*** Exercise data Section Begins ***

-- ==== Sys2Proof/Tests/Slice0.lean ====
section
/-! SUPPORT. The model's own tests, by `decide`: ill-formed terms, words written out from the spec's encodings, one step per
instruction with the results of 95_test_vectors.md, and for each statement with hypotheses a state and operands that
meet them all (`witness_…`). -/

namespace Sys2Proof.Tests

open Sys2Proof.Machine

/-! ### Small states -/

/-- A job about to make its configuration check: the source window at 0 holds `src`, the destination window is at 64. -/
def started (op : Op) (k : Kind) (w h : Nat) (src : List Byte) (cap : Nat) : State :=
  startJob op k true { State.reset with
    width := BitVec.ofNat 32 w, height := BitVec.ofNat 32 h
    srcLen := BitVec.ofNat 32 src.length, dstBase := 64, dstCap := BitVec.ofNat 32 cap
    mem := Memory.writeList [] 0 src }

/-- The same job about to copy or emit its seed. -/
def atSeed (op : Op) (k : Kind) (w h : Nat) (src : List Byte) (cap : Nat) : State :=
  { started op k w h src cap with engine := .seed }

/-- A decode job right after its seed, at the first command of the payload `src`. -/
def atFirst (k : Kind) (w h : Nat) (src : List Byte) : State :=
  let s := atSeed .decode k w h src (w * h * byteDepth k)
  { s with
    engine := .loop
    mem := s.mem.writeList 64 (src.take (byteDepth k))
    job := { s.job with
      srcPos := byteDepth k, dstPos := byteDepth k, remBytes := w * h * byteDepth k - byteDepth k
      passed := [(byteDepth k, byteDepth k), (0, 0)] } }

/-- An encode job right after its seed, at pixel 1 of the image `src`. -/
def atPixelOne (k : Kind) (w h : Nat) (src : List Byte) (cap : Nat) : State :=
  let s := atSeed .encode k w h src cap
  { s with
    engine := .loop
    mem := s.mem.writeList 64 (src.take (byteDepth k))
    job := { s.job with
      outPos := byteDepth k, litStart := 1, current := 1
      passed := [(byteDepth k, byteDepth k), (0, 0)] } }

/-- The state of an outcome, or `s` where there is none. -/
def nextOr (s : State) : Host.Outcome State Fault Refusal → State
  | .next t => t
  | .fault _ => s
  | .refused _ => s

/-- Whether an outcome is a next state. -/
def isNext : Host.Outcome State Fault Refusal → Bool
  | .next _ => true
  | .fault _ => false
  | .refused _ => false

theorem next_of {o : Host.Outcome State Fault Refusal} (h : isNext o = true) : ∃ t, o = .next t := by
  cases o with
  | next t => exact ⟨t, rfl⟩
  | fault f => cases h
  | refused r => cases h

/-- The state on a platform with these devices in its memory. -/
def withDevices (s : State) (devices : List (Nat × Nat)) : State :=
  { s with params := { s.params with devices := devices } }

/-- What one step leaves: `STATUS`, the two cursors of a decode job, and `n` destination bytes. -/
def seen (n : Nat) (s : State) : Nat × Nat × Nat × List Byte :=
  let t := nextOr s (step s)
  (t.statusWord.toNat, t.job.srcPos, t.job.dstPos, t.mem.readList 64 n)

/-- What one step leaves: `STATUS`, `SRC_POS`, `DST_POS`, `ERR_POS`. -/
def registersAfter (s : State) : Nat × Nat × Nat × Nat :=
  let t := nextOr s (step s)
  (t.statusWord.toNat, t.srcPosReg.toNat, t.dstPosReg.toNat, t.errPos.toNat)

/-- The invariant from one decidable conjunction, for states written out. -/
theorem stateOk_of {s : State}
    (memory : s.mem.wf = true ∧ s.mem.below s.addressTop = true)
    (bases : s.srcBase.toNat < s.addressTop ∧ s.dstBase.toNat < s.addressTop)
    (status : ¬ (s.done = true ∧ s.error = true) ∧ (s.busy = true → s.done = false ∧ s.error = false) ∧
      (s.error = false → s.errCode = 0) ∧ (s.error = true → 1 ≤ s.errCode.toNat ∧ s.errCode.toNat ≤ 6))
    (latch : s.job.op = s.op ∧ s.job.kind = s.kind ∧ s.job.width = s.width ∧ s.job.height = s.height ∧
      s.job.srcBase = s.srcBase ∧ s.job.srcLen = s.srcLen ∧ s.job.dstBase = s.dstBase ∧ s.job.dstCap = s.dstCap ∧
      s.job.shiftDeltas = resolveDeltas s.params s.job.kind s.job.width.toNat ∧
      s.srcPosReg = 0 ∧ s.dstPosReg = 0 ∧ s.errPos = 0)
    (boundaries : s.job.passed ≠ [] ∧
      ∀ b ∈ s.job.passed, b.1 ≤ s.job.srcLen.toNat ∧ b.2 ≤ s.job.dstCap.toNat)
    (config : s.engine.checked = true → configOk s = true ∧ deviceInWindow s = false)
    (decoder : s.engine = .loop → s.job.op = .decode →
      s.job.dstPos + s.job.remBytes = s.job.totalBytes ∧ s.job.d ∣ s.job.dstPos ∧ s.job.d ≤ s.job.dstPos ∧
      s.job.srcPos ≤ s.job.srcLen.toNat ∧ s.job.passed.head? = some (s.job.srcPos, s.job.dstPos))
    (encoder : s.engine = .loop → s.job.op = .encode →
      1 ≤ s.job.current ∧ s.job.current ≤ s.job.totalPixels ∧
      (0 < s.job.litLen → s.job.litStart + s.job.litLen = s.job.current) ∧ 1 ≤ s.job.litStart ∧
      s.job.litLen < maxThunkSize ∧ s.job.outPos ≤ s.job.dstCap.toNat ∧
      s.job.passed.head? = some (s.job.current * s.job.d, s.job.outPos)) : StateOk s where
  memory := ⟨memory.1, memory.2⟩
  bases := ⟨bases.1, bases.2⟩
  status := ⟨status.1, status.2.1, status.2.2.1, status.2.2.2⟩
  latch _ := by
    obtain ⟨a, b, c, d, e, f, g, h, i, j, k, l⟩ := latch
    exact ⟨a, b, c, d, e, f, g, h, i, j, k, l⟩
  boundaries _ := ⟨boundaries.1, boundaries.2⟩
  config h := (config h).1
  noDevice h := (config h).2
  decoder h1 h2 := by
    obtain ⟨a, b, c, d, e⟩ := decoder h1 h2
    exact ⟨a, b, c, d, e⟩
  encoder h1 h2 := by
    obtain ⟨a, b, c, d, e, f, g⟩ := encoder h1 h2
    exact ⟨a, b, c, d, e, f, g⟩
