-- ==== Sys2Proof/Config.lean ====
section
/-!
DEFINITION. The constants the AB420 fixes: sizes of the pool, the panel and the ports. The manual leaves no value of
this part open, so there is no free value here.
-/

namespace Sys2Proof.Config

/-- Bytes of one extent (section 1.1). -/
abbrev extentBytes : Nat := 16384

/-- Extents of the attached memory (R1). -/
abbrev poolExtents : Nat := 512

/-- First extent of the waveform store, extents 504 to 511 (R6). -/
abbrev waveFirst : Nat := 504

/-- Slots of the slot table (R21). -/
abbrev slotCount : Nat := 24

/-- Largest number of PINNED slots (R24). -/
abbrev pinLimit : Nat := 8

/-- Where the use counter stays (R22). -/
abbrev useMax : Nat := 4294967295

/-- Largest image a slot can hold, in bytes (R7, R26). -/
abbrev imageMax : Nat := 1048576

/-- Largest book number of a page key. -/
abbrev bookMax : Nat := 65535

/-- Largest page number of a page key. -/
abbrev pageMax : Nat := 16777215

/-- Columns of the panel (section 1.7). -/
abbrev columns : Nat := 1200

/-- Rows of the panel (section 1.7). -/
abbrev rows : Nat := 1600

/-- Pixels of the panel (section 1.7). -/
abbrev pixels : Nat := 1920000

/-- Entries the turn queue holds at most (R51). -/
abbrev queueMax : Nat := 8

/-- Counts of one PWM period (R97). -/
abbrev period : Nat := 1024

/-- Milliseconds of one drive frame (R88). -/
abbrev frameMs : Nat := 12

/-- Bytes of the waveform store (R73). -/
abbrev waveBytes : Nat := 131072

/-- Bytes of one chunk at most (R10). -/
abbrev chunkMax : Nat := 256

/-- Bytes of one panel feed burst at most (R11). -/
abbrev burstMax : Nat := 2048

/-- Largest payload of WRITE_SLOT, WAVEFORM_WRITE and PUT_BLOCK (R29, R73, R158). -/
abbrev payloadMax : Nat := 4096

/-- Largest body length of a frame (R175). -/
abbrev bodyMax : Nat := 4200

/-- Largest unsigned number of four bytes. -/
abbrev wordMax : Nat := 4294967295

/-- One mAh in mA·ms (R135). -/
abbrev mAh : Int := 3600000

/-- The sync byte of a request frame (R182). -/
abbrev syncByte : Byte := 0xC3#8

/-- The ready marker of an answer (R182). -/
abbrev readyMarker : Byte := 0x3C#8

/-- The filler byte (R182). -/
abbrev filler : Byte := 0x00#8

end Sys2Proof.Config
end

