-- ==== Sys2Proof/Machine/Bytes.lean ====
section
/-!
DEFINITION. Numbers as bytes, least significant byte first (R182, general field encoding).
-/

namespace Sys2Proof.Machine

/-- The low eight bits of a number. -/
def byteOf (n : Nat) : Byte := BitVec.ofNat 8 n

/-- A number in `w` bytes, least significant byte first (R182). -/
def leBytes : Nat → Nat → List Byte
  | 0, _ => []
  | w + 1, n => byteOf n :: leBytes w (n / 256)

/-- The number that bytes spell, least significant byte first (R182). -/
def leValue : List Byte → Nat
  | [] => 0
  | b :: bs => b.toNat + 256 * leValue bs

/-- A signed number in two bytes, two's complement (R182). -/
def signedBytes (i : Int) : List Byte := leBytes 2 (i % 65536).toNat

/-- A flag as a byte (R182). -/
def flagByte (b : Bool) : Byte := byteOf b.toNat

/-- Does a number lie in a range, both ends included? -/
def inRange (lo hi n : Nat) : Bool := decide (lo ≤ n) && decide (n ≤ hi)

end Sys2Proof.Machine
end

*** Exercise data Section Ends ***

== Problem ==
Word for word, restate the lines of the data above that fall between the line holding "this part open, so" and the line holding "abbrev pixels : Nat := 1920000", inclusive, and no other lines.

== Result of the task ==
this part open, so there is no free value here.
-/

namespace Sys2Proof.Config

/-- Bytes of one extent (section 1.1). -/
abbrev extentBytes : Nat := 16384

/-- Extents of the attached memory (R1). -/
abbrev poolExtents : Nat := 512

/-- First extent of the waveform store, extents 504 to 511 (R6). -/
abbrev waveFirst : Nat := 504

/-- Slots of the slot table (R21). -/
abbrev slotCount : Nat := 24

/-- Largest number of PINNED slots (R24). -/
abbrev pinLimit : Nat := 8

/-- Where the use counter stays (R22). -/
abbrev useMax : Nat := 4294967295

/-- Largest image a slot can hold, in bytes (R7, R26). -/
abbrev imageMax : Nat := 1048576

/-- Largest book number of a page key. -/
abbrev bookMax : Nat := 65535

/-- Largest page number of a page key. -/
abbrev pageMax : Nat := 16777215

/-- Columns of the panel (section 1.7). -/
abbrev columns : Nat := 1200

/-- Rows of the panel (section 1.7). -/
abbrev rows : Nat := 1600

/-- Pixels of the panel (section 1.7). -/
abbrev pixels : Nat := 1920000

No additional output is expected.